Eisenhower’s public persona was maddening to his
political opponents, forcing many of them to go overboard just to get
attention. Yeah, it helped a lot that he successfully invaded Europe and was a
victorious general beloved by a grateful nation. Pro-tip for the politicians:
It’s helpful when you do that kind of thing. But Eisenhower governed like a
grown up at a time of profound international tension. He didn’t hector the
country about the need to “go big,” in part because after the back-to-back
bigness of the New Deal and World War II, Americans had had enough of going
big.
(All of you progressives, nationalists, and integralists
take note: The era so many of you pine for wasn’t an era of heroic politics and
bold initiatives, it was an era of normalcy and adult supervision. Yeah,
Eisenhower built the interstate highways, but he didn’t do it on some
mytho-poetic theory about a salvific state. He did it because it was a
reasonable public investment.)
Now—surprise!—Biden didn’t take my advice. He let himself
get spun-up by a bunch of flatterers who convinced him he could and should be a
new FDR or at least “go bigger than Obama.” I cannot begin to imagine the RPMs
and torque involved in Ike’s spinning in his grave over the disastrous pull out
from Afghanistan.
But, it turns out that simply by virtue of his age, Biden
has similar advantages to Ike. I thought Biden should follow an Ike-like
strategy of public aloofness. Biden has, to some extent, fallen into that out
of necessity. His aides hide him from the press because his occasional
befuddlement isn’t an act. Whereas Ike deliberately sounded
vague and equivocal, Biden often tries to sound bold and declarative. But then
his staff will often walk back or clean up his remarks. The result is similar.

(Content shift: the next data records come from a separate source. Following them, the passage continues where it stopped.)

/-- R119: a command that ended with OK had the read path. -/
theorem readPath_of_endedOk {s : State} {f : Flow Byte} (hok : EndedOk s (closeCommand (withReadPath s f))) :
    s.cfg.readPath = .present := by
  cases hp : s.cfg.readPath with
  | present => rfl
  | absent =>
    rw [withReadPath_absent hp] at hok
    exact absurd hok (not_endedOk_of_error rfl (by simp) 0)

theorem RunsTo.close_withReadPath {s : State} {f : Flow Byte} {Q : State → Prop} (hf : RunsTo Q f)
    (hs : Sat s f) (hQ : ∀ data t, Q t → Q (endCommand .ok data t))
    (hok : EndedOk s (closeCommand (withReadPath s f))) : Q (closeCommand (withReadPath s f)) := by
  have hp := readPath_of_endedOk hok
  rw [withReadPath_present hp] at hok ⊢
  exact hf.close hs hQ hok

@[simp] theorem endCommand_pcount (code : RspCode) (data : Byte) (s : State) :
    (endCommand code data s).pcount = s.pcount :=
  congrArg Prod.fst (quiet_pollRegs.finish code data s)

theorem busCounts_endCommand {s t : State} {w r : Nat} (code : RspCode) (data : Byte) (h : busCounts s t w r) :
    busCounts s (endCommand code data t) w r := by
  simpa [busCounts] using h

theorem pollCounts_endCommand {s t : State} {w r : Nat} (code : RspCode) (data : Byte) (h : PollCounts w r s t) :
    PollCounts w r s (endCommand code data t) := by
  simpa [PollCounts, busCounts] using h

theorem syncCounts_endCommand {s t : State} {w r : Nat} (code : RspCode) (data : Byte) (h : SyncCounts w r s t) :
    SyncCounts w r s (endCommand code data t) := by
  unfold SyncCounts at h ⊢
  split at h
  · exact busCounts_endCommand code data h
  · exact pollCounts_endCommand code data h

/-- A flow made of counted statements alone, by its counts. -/
theorem RunsTo.counts {α : Type} {s : State} {f : Flow α} {w r : Nat} (hf : RunsTo (Counted w r s) f) :
    RunsTo (fun t => busCounts s t w r) f :=
  hf.mono fun _ ht => ht.counts

/-- R109: WNIB is one nibble transaction. -/
theorem execWnib_counts {rs : Bool} {n : Nibble} {s t : State} (h : exec (.wnib rs n) s = .next t)
    (hok : EndedOk s t) : busCounts s t 3 0 := by
  cases h
  have hf := counted_andThen (txNibble_counted n rs s) fun _ s => run_counted (0 : Byte) s
  exact hf.counts.close ((txNibble_sat n rs s).andThen fun _ s _ _ => run_sat (0 : Byte) s)
    (fun _ _ => busCounts_endCommand _ _) hok

/-- R97: SETBL's write to `bl` is no bus operation. -/
theorem execSetbl_counts {b : Bool} {s t : State} (h : exec (.setbl b) s = .next t) (hok : EndedOk s t) :
    busCounts s t 1 0 := by
  cases h
  have hs : Sat (setBl b s) (portWrite (backlightByte b s) (setBl b s)) :=
    portWrite_sat _ _ (backlightByte_held b s)
  have hf := counted_andThen (portWrite_counted (backlightByte b s) (setBl b s)) fun _ s => run_counted (0 : Byte) s
  exact hf.counts.close
    (hs.andThen fun _ s _ _ => run_sat (0 : Byte) s) (fun _ _ => busCounts_endCommand _ _) hok

/-- R115: INIT has four nibble transactions. -/
theorem execInit_counts {s t : State} (h : exec .init s = .next t) (hok : EndedOk s t) : busCounts s t 12 0 := by
  cases h
  refine RunsTo.close (RunsTo.counts ?_) ?_ (fun _ _ => busCounts_endCommand _ _) hok
  · exact counted_andThen (wait_counted _ s) fun _ s =>
      counted_andThen (txNibble_counted _ false s) fun _ s => counted_andThen (wait_counted _ s) fun _ s =>
      counted_andThen (txNibble_counted _ false s) fun _ s => counted_andThen (wait_counted _ s) fun _ s =>
      counted_andThen (txNibble_counted _ false s) fun _ s => counted_andThen (wait_counted _ s) fun _ s =>
      counted_andThen (txNibble_counted _ false s) fun _ s => counted_andThen (wait_counted _ s) fun _ s =>
      run_counted 0 s
  · exact (wait_sat _ s).andThen fun _ s _ _ =>
      (txNibble_sat _ false s).andThen fun _ s _ _ => (wait_sat _ s).andThen fun _ s _ _ =>
      (txNibble_sat _ false s).andThen fun _ s _ _ => (wait_sat _ s).andThen fun _ s _ _ =>
      (txNibble_sat _ false s).andThen fun _ s _ _ => (wait_sat _ s).andThen fun _ s _ _ =>
      (txNibble_sat _ false s).andThen fun _ s _ _ => (wait_sat _ s).andThen fun _ s _ _ =>
      run_sat (0 : Byte) s

/-- R128: RSTAT is one status read. -/
theorem execRstat_counts {s t : State} (h : exec .rstat s = .next t) (hok : EndedOk s t) : busCounts s t 6 2 := by
  cases h
  exact (statusRead_counted s).counts.close_withReadPath (statusRead_sat s) (fun _ _ => busCounts_endCommand _ _) hok

/-- R130: POLL is the poll alone. -/
theorem execPoll_counts {s t : State} (hn : 0 < s.cfg.nPollMax.toNat) (h : exec .poll s = .next t)
    (hok : EndedOk s t) : PollCounts 0 0 s t := by
  cases h
  exact (pollBusy_counts hn (Counted.refl s)).close_withReadPath (pollBusy_sat s)
    (fun _ _ => pollCounts_endCommand _ _) hok

/-- R113, R114: a byte transaction and its sync. -/
theorem txByte_sync_counts {b : Byte} {rs long : Bool} {s t : State} (hn : 0 < s.cfg.nPollMax.toNat)
    (h : finish (andThen (txByte b rs s) fun _ s => sync long s) = .next t) (hok : EndedOk s t) :
    SyncCounts 6 0 s t := by
  cases h
  exact ((txByte_counted b rs s).andThen fun _ _ ht => sync_counts hn long ht).close
    ((txByte_sat b rs s).andThen fun _ s _ _ => sync_sat long s) (fun _ _ => syncCounts_endCommand _ _) hok

/-- R129: a byte read and its sync. -/
theorem execRdata_counts {s t : State} (hn : 0 < s.cfg.nPollMax.toNat) (h : exec .rdata s = .next t)
    (hok : EndedOk s t) : SyncCounts 6 2 s t := by
  cases h
  refine RunsTo.close_withReadPath ?_ ?_ (fun _ _ => syncCounts_endCommand _ _) hok
  · exact (rxByte_counted true s).andThen fun _ _ ht => (sync_counts hn false ht).andThen fun _ _ hu => hu
  · exact (rxByte_sat true s).andThen fun x s _ _ => (sync_sat false s).andThen fun _ s _ _ => run_sat x s

/-- Settles O31: the counts of each command's statements, of which OK says that they ran to their end. -/
theorem busOperationCounts : Obligations.BusOperationCounts := by
  unfold Obligations.BusOperationCounts
  intro i s t hl _ h hok k
  have hn : 0 < s.cfg.nPollMax.toNat := nPollMax_pos hl
  cases i with
  | wnib rs n => exact execWnib_counts h hok
  | setbl b => exact execSetbl_counts h hok
  | init => exact execInit_counts h hok
  | rstat => exact execRstat_counts h hok
  | poll => simpa [PollCounts, k] using execPoll_counts hn h hok
  | wcmd lw b =>
    have hs : SyncCounts 6 0 s t := txByte_sync_counts hn h hok
    cases hm : s.cfg.syncMode <;> simpa [SyncCounts, PollCounts, hm, k] using hs
  | wdata b =>
    have hs : SyncCounts 6 0 s t := txByte_sync_counts hn h hok
    cases hm : s.cfg.syncMode <;> simpa [SyncCounts, PollCounts, hm, k] using hs
  | rdata =>
    have hs : SyncCounts 6 2 s t := execRdata_counts hn h hok
    cases hm : s.cfg.syncMode <;> simpa [SyncCounts, PollCounts, hm, k] using hs

end Sys2Proof.Machine
end
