-- ==== Sys2Proof/WellFormed.lean ====
section
/-! DEFINITION. Which commands and which host transactions are well formed. -/

namespace Sys2Proof

/-- Every command is well formed: the command word carries no register number, immediate, address or mode (R35), so
there is no operand that could be out of range. -/
def Instr.wellFormed : Instr → Bool
  | .nop => true
  | .clr => true
  | .b32e => true
  | .b32d => true
  | .b32es => true
  | .b32ds => true
  | .rg85 => true
  | .rg58 => true
  | .pminit => true
  | .pmpush => true
  | .pmrun => true
  | .pmembed => true
  | .pmcheck => true
  | .venc => true
  | .vdec => true

/-- The transactions of R21's repertoire: a write of a writable register or cell, a read of a register or cell.
The machine gives the others R22's meaning (a write is ignored, a read returns 0x00). -/
def Machine.HostEvent.wellFormed : Machine.HostEvent → Bool
  | .write off _ => (Machine.HostReg.ofOffset off).writable
  | .read off => (Machine.HostReg.ofOffset off).readable
  | .reset => true

end Sys2Proof
end

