-- ==== Sys2Proof/Machine/State.lean ====
section
/-! DEFINITION. The architectural state of R7, the host's side of one instance, the reasons a step can stop, and the
state after reset (R18). -/

namespace Sys2Proof.Machine

/-- The error kinds a command can raise, the nonzero values of `ECODE` (R91). -/
inductive ErrorKind where
  | invalidCharacter
  | mixedCaseError
  | invalidPadding
  | checksumMismatch
  | unsupportedLength
  | unsupportedType
  | invalidValue
  | capacityExceeded
  | illegalCommand
  deriving DecidableEq, Repr

/-- The symbol buffer `SB` (R15, R19): one pair (index, content) per cell, indices rising. Every cell of R15 is
listed; an index that is not listed names no cell (R30). DESIGN CHOICE, safe: log entry 4. -/
abbrev Memory := List Host.Cell

/-- The one form a symbol buffer has: exactly the indices 0 to `SB_DEPTH - 1`, rising (R15, R30). -/
def Memory.wf (m : Memory) : Bool := m.map Prod.fst == List.range Config.sbDepth

/-- The symbol buffer after the `n`-th reset: every cell holds a free value (R103). -/
def Memory.afterReset (n : Nat) : Memory :=
  (List.range Config.sbDepth).map fun i => (i, Config.sbAfterReset n i)

/-- The architectural state of one instance: exactly the components of R7. `STATUS` is the view of `ecode` that R7
allows a model to compute (`Sys2Proof.Machine.statusByte`). -/
structure Block where
  /-- `CMD`, the last command word written (R8). -/
  cmd : Byte
  /-- `ECODE`, the one stored field of `STATUS` (R9): `none` is OK, code 0. DEDUCED, safe: log entry 19. -/
  ecode : Option ErrorKind
  /-- `EINFO` (R10). -/
  einfo : Byte
  /-- `SLEN`, the number of valid cells of `SB` (R11). -/
  slen : Byte
  /-- `ARG0` (R12). -/
  arg0 : Byte
  /-- `ARG1` (R12). -/
  arg1 : Byte
  /-- `RES0` (R13). -/
  res0 : Byte
  /-- `RES1` (R13). -/
  res1 : Byte
  /-- `C`, the checksum accumulator (R14). -/
  c : Acc
  /-- `SB`, the symbol buffer (R15). -/
  sb : Memory
  deriving DecidableEq, Repr

/-- One instance of the block with its one host (R3, R28). The fields beside the block are the model's own: what the
host still has to do, what its reads returned, the number of resets so far, which the free value reads, and the
instance's parameter `PM_GEN`. -/
structure State extends Block where
  /-- The host's transactions that have not taken effect yet, in program order (R27). DESIGN CHOICE, safe: log entry 1. -/
  pending : List HostEvent
  /-- The values the host's reads returned, oldest first (R21). DESIGN CHOICE, safe: log entry 1. -/
  replies : List Byte
  /-- The number of the last reset, the argument of `Config.sbAfterReset`. DESIGN CHOICE, safe: log entry 3. -/
  resets : Nat
  /-- `PM_GEN[0..4]`, the parameter of the instance (R6): fixed in it and read-only (R29), so that what holds of every
  state holds of every table. DESIGN CHOICE, safe: log entry 21. -/
  gen : GenTable
  deriving DecidableEq, Repr

/-- The reasons the machine stops with a fault: there are none. A failed command is a next state with `ECODE` set
(R94); the block has no error that stands for a hardware fault "and a model must not add one" (R100). DEDUCED, safe: log entry 10. -/
inductive Fault where
  deriving DecidableEq, Repr

/-- The reasons the model gives an instruction no meaning. -/
inductive Refusal where
  /-- Raised by an arm of `exec` whose command has no meaning yet, under the command's mnemonic (safe). No arm of
  this model raises it. -/
  | notModelled (mnemonic : String)
  deriving DecidableEq, Repr

/-- What a command and a step answer. -/
abbrev Outcome := Host.Outcome State Fault Refusal

/-- The block after the `n`-th reset (R18, R102): the values R18 gives, and `SB` free. -/
def Block.afterReset (n : Nat) : Block where
  cmd := 0x00
  ecode := none
  einfo := 0x00
  slen := 0x00
  arg0 := 0x00
  arg1 := 0x00
  res0 := 0x00
  res1 := 0x00
  c := 1
  sb := Memory.afterReset n

/-- The machine right after its first reset (R18), with a host that has not issued anything yet, and with the default
generator terms (R6, R64). -/
def State.reset : State where
  toBlock := Block.afterReset 0
  pending := []
  replies := []
  resets := 0
  gen := pmGen

end Sys2Proof.Machine
end

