-- ==== Sys2Proof/Tests/Witnesses.lean ====
section
/-! SUPPORT. For every statement with hypotheses, a concrete state and operands that meet them, clause by clause, at a
boundary value of the clause's range. -/

open Sys2Proof Sys2Proof.Machine

namespace Sys2Proof.Tests

/-- The reset state with the given transactions issued. -/
def issued (es : List HostEvent) : State := { State.reset with pending := es }

/-- The body of D0's P2KH address without its last character: qpm2qsznhks23z7629mms6s4cwef74vcwvy22gdx6. -/
def d0BodyInit : List Byte :=
  [0x71, 0x70, 0x6D, 0x32, 0x71, 0x73, 0x7A, 0x6E, 0x68, 0x6B, 0x73, 0x32, 0x33, 0x7A, 0x37, 0x36, 0x32, 0x39, 0x6D,
    0x6D, 0x73, 0x36, 0x73, 0x34, 0x63, 0x77, 0x65, 0x66, 0x37, 0x34, 0x76, 0x63, 0x77, 0x76, 0x79, 0x32, 0x32, 0x67,
    0x64, 0x78, 0x36]

/-- The result of a run, where it reports one. -/
def okOf {α : Type} : Option (Except SeqError α) → Option α
  | some (.ok a) => some a
  | some (.error _) => none
  | none => none

theorem eq_ok_of_okOf {α : Type} {r : Option (Except SeqError α)} {a : α} (h : okOf r = some a) :
    r = some (.ok a) := by
  match r, h with
  | some (.ok _), h => simpa [okOf] using h

theorem withBuffer_wf (cells : List Byte) : (withBuffer cells).sb.wf = true := by
  simp [withBuffer, Memory.wf_iff, Function.comp_def]

theorem reset_wf : State.reset.sb.wf = true := Memory.afterReset_wf 0

/-- The states of the tests have the default table of terms. -/
theorem withBuffer_gen (cells : List Byte) : (withBuffer cells).gen = pmGen := rfl

theorem withBuffer_sbvIs (cells : List Byte) (h : cells.length ≤ Config.sbDepth) : (withBuffer cells).sbvIs cells := by
  have hl : (withBuffer cells).slen.toNat = cells.length := by
    have hd : Config.sbDepth < 256 := by decide
    simp only [withBuffer, BitVec.toNat_ofNat]
    omega
  refine ⟨hl.symm, fun j hj => ?_⟩
  have hf : (List.range Config.sbDepth).find? (fun k => k == j) = some j := by
    rw [List.find?_range_eq_some]
    refine ⟨by simp, List.mem_range.2 (by omega), fun k hk => by simp; omega⟩
  have hg : (withBuffer cells).sb.read j = some (cells.getD j 0xEE) := by
    simp only [withBuffer, Memory.read, List.find?_map, Function.comp_def, hf, Option.map_some]
  rw [hg, List.getD_eq_getElem?_getD]
  simp [List.getElem?_eq_getElem hj]

theorem witness_CommandWordsDecodeAndEncode :
    Instr.wellFormed .vdec = true ∧ decode 0x00 = .ok .nop ∧ decode 0x0E = .ok .vdec := by decide

theorem witness_DecoderRejectsExactlyIllegalWords :
    (0x0F : Byte).extractLsb' 0 4 = 0xF ∧ (0x10 : Byte).extractLsb' 4 4 ≠ 0 ∧
      ((0x0E : Byte).extractLsb' 4 4 = 0 ∧ (0x0E : Byte).extractLsb' 0 4 ≠ 0xF) := by decide

theorem witness_CmdWriteRunsTheDecodedCommand :
    (issued [.write 0x000 0x0E]).pending = .write 0x000 0x0E :: [] ∧ decode 0x0E = .ok .vdec := by decide

theorem witness_IllegalWordRaisesIllegalCommand :
    (issued [.write 0x000 0x0F]).pending = .write 0x000 0x0F :: [] ∧ (0x0F : Byte).extractLsb' 0 4 = 0xF ∧
      (issued [.write 0x000 0x10]).pending = .write 0x000 0x10 :: [] ∧ (0x10 : Byte).extractLsb' 4 4 ≠ 0 := by decide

You can’t be sure what Biden says is actually the position of his
administration.
Similarly, by seeming like an affable, well-intentioned,
old man his political opponents are constantly flirting with coming across like
cranks and extremists, an impression the White House is desperate to encourage.
Any disagreement from the right—at least until the debt ceiling deal—is
routinely characterized as MAGA extremism, racism, etc.
Dave Weigel has a good piece on
the problems this creates for the Republicans. As critical as the GOP is about
Biden, he is a hard figure to demonize in a way that finds traction with
voters. He’s unpopular—and eminently beatable—but simply hammering on his age
is ideologically unsatisfying. “We are running against Kamala Harris,” Nikki
Haley told Fox and Friends on Monday, Weigel notes. “Make no bones about it.
The New York Times knows it. Every liberal knows it.” Vivek Ramaswamay says
Biden is merely a prop of the real enemy. “I think the managerial class views
him as right now the most convenient tool they have in their arsenal to
actually advance their agenda.”
Maybe so. But in an era where politics is reduced to
contests of personalities, this is thin gruel.